Try it >>
From the entries below, return exactly the lines beginning at the one that contains "Via.then (State.contractMade_via ..)" and ending at the one that contains "theorem State.capsSend_via (s", both of them included, and only those lines.

Records for processing >>

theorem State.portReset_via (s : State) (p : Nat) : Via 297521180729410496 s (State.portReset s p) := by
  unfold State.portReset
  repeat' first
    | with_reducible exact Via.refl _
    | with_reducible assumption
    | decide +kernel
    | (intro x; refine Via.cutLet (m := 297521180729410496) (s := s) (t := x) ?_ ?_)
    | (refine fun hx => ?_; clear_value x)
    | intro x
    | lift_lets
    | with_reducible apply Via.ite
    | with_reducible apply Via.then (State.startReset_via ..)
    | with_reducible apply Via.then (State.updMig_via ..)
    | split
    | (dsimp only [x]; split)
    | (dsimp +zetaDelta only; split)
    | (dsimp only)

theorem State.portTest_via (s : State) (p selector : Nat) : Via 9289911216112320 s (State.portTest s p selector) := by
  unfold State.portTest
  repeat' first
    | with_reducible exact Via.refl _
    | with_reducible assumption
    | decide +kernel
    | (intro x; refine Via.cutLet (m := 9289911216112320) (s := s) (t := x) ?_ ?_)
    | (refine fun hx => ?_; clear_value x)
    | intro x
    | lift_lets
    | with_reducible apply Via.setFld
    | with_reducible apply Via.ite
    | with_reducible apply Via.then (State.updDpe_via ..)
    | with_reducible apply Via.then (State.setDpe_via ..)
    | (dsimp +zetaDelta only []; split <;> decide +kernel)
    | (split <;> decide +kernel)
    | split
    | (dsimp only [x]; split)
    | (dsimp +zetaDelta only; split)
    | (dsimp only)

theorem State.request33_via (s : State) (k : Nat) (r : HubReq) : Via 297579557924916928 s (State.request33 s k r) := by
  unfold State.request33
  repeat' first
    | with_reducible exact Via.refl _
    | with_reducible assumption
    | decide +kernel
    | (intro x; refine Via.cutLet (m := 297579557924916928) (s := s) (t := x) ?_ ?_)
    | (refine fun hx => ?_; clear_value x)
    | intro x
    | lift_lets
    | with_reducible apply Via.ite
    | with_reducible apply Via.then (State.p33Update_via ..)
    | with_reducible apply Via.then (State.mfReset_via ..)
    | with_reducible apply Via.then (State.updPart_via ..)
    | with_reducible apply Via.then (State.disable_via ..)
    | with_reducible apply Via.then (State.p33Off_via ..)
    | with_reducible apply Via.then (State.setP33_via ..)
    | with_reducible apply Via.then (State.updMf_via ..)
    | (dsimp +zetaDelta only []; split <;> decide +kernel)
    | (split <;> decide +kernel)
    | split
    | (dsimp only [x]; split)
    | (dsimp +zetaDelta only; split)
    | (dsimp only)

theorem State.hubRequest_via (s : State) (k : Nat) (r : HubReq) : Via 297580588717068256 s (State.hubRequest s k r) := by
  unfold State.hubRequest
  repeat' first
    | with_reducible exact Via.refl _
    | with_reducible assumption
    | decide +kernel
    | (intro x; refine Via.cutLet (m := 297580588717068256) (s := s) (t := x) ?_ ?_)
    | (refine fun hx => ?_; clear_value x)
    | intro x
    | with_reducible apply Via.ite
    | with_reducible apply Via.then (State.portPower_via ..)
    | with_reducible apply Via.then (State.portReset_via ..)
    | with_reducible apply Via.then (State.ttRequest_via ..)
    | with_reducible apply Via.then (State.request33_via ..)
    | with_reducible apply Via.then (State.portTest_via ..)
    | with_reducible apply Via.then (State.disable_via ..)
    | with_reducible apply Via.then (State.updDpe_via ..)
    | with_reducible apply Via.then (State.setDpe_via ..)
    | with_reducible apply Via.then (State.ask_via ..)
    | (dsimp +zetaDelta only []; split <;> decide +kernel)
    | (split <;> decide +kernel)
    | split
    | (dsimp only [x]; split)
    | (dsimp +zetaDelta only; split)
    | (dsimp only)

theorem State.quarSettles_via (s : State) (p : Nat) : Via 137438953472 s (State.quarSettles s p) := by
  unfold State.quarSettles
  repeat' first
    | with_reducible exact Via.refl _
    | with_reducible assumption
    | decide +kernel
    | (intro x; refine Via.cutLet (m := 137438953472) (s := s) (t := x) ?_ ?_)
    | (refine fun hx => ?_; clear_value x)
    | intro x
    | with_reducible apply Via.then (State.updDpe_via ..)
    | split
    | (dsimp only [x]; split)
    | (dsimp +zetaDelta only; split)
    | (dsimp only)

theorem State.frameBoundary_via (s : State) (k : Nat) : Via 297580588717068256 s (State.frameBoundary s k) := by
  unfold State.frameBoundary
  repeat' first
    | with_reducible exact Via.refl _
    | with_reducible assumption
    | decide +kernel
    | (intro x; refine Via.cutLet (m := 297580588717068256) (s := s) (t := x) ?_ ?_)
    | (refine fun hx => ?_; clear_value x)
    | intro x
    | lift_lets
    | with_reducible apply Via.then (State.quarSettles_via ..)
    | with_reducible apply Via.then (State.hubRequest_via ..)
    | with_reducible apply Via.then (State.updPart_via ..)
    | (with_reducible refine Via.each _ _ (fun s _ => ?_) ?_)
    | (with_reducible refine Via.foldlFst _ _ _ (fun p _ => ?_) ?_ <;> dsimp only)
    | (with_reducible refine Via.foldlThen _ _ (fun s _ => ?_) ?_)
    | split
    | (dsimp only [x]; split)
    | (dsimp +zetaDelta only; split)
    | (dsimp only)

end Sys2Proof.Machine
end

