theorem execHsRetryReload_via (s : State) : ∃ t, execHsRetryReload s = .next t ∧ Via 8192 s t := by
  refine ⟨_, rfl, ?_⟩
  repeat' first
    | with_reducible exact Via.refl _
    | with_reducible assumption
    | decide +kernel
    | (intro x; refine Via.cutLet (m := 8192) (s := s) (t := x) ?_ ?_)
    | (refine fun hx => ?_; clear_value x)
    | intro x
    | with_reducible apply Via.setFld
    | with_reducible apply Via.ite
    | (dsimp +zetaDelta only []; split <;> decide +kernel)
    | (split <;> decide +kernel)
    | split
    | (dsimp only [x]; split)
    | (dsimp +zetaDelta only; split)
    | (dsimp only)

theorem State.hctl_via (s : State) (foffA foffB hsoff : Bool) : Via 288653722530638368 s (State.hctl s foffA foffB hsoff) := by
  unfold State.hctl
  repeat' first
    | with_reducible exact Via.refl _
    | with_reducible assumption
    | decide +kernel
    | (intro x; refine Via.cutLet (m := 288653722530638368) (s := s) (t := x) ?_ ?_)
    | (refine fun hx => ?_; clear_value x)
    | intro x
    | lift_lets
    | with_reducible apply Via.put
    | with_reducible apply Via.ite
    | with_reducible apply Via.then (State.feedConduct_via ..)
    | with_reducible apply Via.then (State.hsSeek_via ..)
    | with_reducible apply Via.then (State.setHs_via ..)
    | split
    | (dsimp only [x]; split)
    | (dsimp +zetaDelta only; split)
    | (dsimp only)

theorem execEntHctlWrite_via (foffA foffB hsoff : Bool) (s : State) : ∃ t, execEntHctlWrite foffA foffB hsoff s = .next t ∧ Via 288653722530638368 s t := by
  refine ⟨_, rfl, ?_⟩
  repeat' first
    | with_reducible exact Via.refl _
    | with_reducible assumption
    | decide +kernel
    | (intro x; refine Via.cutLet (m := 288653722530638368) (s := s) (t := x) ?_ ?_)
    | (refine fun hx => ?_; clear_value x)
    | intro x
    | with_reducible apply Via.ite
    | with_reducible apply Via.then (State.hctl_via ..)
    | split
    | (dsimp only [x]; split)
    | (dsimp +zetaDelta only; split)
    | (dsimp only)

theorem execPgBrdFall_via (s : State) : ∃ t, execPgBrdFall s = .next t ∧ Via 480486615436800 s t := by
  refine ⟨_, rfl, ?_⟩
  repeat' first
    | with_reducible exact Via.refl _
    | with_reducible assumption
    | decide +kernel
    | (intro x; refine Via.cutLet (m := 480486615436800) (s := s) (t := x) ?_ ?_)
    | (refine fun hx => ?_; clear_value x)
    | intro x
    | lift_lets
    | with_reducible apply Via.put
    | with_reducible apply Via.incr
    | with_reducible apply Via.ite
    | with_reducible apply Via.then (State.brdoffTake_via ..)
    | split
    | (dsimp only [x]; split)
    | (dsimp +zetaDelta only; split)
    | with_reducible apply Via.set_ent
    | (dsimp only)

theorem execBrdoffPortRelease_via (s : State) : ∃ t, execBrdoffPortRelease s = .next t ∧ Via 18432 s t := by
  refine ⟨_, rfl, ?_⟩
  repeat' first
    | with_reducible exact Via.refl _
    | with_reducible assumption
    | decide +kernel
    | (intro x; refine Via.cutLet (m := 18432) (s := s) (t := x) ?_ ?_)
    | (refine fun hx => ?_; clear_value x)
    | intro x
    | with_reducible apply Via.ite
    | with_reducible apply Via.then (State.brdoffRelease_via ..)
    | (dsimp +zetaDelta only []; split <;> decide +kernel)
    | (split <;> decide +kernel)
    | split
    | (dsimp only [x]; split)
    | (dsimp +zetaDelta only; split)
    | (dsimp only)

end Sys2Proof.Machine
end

==

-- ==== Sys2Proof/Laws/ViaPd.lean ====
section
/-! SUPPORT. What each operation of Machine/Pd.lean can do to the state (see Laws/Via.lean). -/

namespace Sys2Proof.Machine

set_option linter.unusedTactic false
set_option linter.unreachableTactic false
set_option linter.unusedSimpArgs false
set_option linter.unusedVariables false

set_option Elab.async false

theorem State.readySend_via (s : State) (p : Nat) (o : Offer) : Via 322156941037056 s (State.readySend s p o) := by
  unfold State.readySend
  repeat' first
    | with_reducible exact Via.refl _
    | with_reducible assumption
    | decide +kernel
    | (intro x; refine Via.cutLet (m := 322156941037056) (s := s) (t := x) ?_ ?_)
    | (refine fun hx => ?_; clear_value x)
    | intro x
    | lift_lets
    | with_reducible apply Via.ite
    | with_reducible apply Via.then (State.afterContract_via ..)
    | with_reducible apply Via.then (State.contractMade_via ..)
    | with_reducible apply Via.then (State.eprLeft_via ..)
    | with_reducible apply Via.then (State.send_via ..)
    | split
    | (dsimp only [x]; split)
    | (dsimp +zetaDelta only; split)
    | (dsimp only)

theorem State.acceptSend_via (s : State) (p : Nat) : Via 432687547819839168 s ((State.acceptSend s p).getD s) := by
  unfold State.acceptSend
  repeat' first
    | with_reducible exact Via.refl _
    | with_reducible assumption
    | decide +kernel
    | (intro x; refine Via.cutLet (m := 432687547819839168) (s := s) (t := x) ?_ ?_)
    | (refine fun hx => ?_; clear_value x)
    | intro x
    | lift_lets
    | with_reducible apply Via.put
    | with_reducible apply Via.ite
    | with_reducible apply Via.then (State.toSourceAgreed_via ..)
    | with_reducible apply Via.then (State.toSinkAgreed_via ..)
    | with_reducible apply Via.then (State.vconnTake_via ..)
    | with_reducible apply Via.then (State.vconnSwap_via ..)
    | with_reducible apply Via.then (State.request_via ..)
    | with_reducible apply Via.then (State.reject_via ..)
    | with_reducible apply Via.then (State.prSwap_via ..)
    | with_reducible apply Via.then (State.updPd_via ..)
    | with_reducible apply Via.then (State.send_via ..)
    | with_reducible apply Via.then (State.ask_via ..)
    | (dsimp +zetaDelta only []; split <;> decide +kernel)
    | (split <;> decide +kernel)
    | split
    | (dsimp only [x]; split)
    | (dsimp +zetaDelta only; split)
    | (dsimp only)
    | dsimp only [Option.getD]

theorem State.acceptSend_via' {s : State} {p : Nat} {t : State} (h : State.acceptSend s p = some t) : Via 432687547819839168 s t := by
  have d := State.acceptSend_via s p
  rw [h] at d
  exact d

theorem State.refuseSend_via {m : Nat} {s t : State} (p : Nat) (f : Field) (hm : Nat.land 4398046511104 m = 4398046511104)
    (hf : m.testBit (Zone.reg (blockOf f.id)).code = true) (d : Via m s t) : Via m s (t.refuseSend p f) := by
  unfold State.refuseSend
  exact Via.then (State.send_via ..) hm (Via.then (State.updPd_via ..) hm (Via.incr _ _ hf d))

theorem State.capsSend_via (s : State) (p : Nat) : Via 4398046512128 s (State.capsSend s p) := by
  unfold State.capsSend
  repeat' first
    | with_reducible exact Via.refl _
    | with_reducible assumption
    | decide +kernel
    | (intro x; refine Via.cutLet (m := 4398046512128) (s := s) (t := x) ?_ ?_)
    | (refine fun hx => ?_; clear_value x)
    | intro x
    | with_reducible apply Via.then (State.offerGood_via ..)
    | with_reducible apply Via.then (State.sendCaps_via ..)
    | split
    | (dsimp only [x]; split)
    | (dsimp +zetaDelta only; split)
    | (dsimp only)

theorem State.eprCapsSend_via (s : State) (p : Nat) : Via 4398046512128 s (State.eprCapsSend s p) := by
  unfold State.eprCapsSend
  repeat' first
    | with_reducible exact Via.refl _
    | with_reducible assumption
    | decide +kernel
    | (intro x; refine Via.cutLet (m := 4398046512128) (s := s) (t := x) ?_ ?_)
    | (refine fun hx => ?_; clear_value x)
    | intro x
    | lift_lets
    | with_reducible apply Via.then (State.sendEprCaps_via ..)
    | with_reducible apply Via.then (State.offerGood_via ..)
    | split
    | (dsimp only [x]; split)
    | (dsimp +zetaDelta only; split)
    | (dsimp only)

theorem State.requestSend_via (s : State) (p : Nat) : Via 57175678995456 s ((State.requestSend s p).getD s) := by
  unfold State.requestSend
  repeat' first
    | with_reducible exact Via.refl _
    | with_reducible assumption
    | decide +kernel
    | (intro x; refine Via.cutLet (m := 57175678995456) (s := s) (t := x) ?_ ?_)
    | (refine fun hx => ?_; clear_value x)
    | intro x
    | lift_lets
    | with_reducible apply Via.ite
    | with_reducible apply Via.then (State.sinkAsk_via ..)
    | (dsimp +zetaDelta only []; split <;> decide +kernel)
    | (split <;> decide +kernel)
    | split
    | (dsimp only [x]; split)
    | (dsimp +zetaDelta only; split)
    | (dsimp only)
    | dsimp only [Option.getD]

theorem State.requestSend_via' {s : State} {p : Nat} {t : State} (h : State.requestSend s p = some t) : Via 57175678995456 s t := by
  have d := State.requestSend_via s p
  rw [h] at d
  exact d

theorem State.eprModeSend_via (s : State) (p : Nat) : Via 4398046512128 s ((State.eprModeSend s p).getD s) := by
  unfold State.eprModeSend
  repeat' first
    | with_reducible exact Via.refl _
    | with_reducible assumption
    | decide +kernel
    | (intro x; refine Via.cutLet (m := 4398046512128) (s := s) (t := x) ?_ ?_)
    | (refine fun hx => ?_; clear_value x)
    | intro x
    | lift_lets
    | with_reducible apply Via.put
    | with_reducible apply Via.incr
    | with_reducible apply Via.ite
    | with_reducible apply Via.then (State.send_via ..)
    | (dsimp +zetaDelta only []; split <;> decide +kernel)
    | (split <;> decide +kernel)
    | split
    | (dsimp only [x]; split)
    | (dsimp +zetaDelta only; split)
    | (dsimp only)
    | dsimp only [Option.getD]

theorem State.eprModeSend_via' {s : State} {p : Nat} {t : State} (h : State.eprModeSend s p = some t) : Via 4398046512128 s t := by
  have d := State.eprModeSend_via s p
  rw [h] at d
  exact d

Result >>
    | with_reducible apply Via.then (State.contractMade_via ..)
    | with_reducible apply Via.then (State.eprLeft_via ..)
    | with_reducible apply Via.then (State.send_via ..)
    | split
    | (dsimp only [x]; split)
    | (dsimp +zetaDelta only; split)
    | (dsimp only)

theorem State.acceptSend_via (s : State) (p : Nat) : Via 432687547819839168 s ((State.acceptSend s p).getD s) := by
  unfold State.acceptSend
  repeat' first
    | with_reducible exact Via.refl _
    | with_reducible assumption
    | decide +kernel
    | (intro x; refine Via.cutLet (m := 432687547819839168) (s := s) (t := x) ?_ ?_)
    | (refine fun hx => ?_; clear_value x)
    | intro x
    | lift_lets
    | with_reducible apply Via.put
    | with_reducible apply Via.ite
    | with_reducible apply Via.then (State.toSourceAgreed_via ..)
    | with_reducible apply Via.then (State.toSinkAgreed_via ..)
    | with_reducible apply Via.then (State.vconnTake_via ..)
    | with_reducible apply Via.then (State.vconnSwap_via ..)
    | with_reducible apply Via.then (State.request_via ..)
    | with_reducible apply Via.then (State.reject_via ..)
    | with_reducible apply Via.then (State.prSwap_via ..)
    | with_reducible apply Via.then (State.updPd_via ..)
    | with_reducible apply Via.then (State.send_via ..)
    | with_reducible apply Via.then (State.ask_via ..)
    | (dsimp +zetaDelta only []; split <;> decide +kernel)
    | (split <;> decide +kernel)
    | split
    | (dsimp only [x]; split)
    | (dsimp +zetaDelta only; split)
    | (dsimp only)
    | dsimp only [Option.getD]

theorem State.acceptSend_via' {s : State} {p : Nat} {t : State} (h : State.acceptSend s p = some t) : Via 432687547819839168 s t := by
  have d := State.acceptSend_via s p
  rw [h] at d
  exact d

theorem State.refuseSend_via {m : Nat} {s t : State} (p : Nat) (f : Field) (hm : Nat.land 4398046511104 m = 4398046511104)
    (hf : m.testBit (Zone.reg (blockOf f.id)).code = true) (d : Via m s t) : Via m s (t.refuseSend p f) := by
  unfold State.refuseSend
  exact Via.then (State.send_via ..) hm (Via.then (State.updPd_via ..) hm (Via.incr _ _ hf d))

theorem State.capsSend_via (s : State) (p : Nat) : Via 4398046512128 s (State.capsSend s p) := by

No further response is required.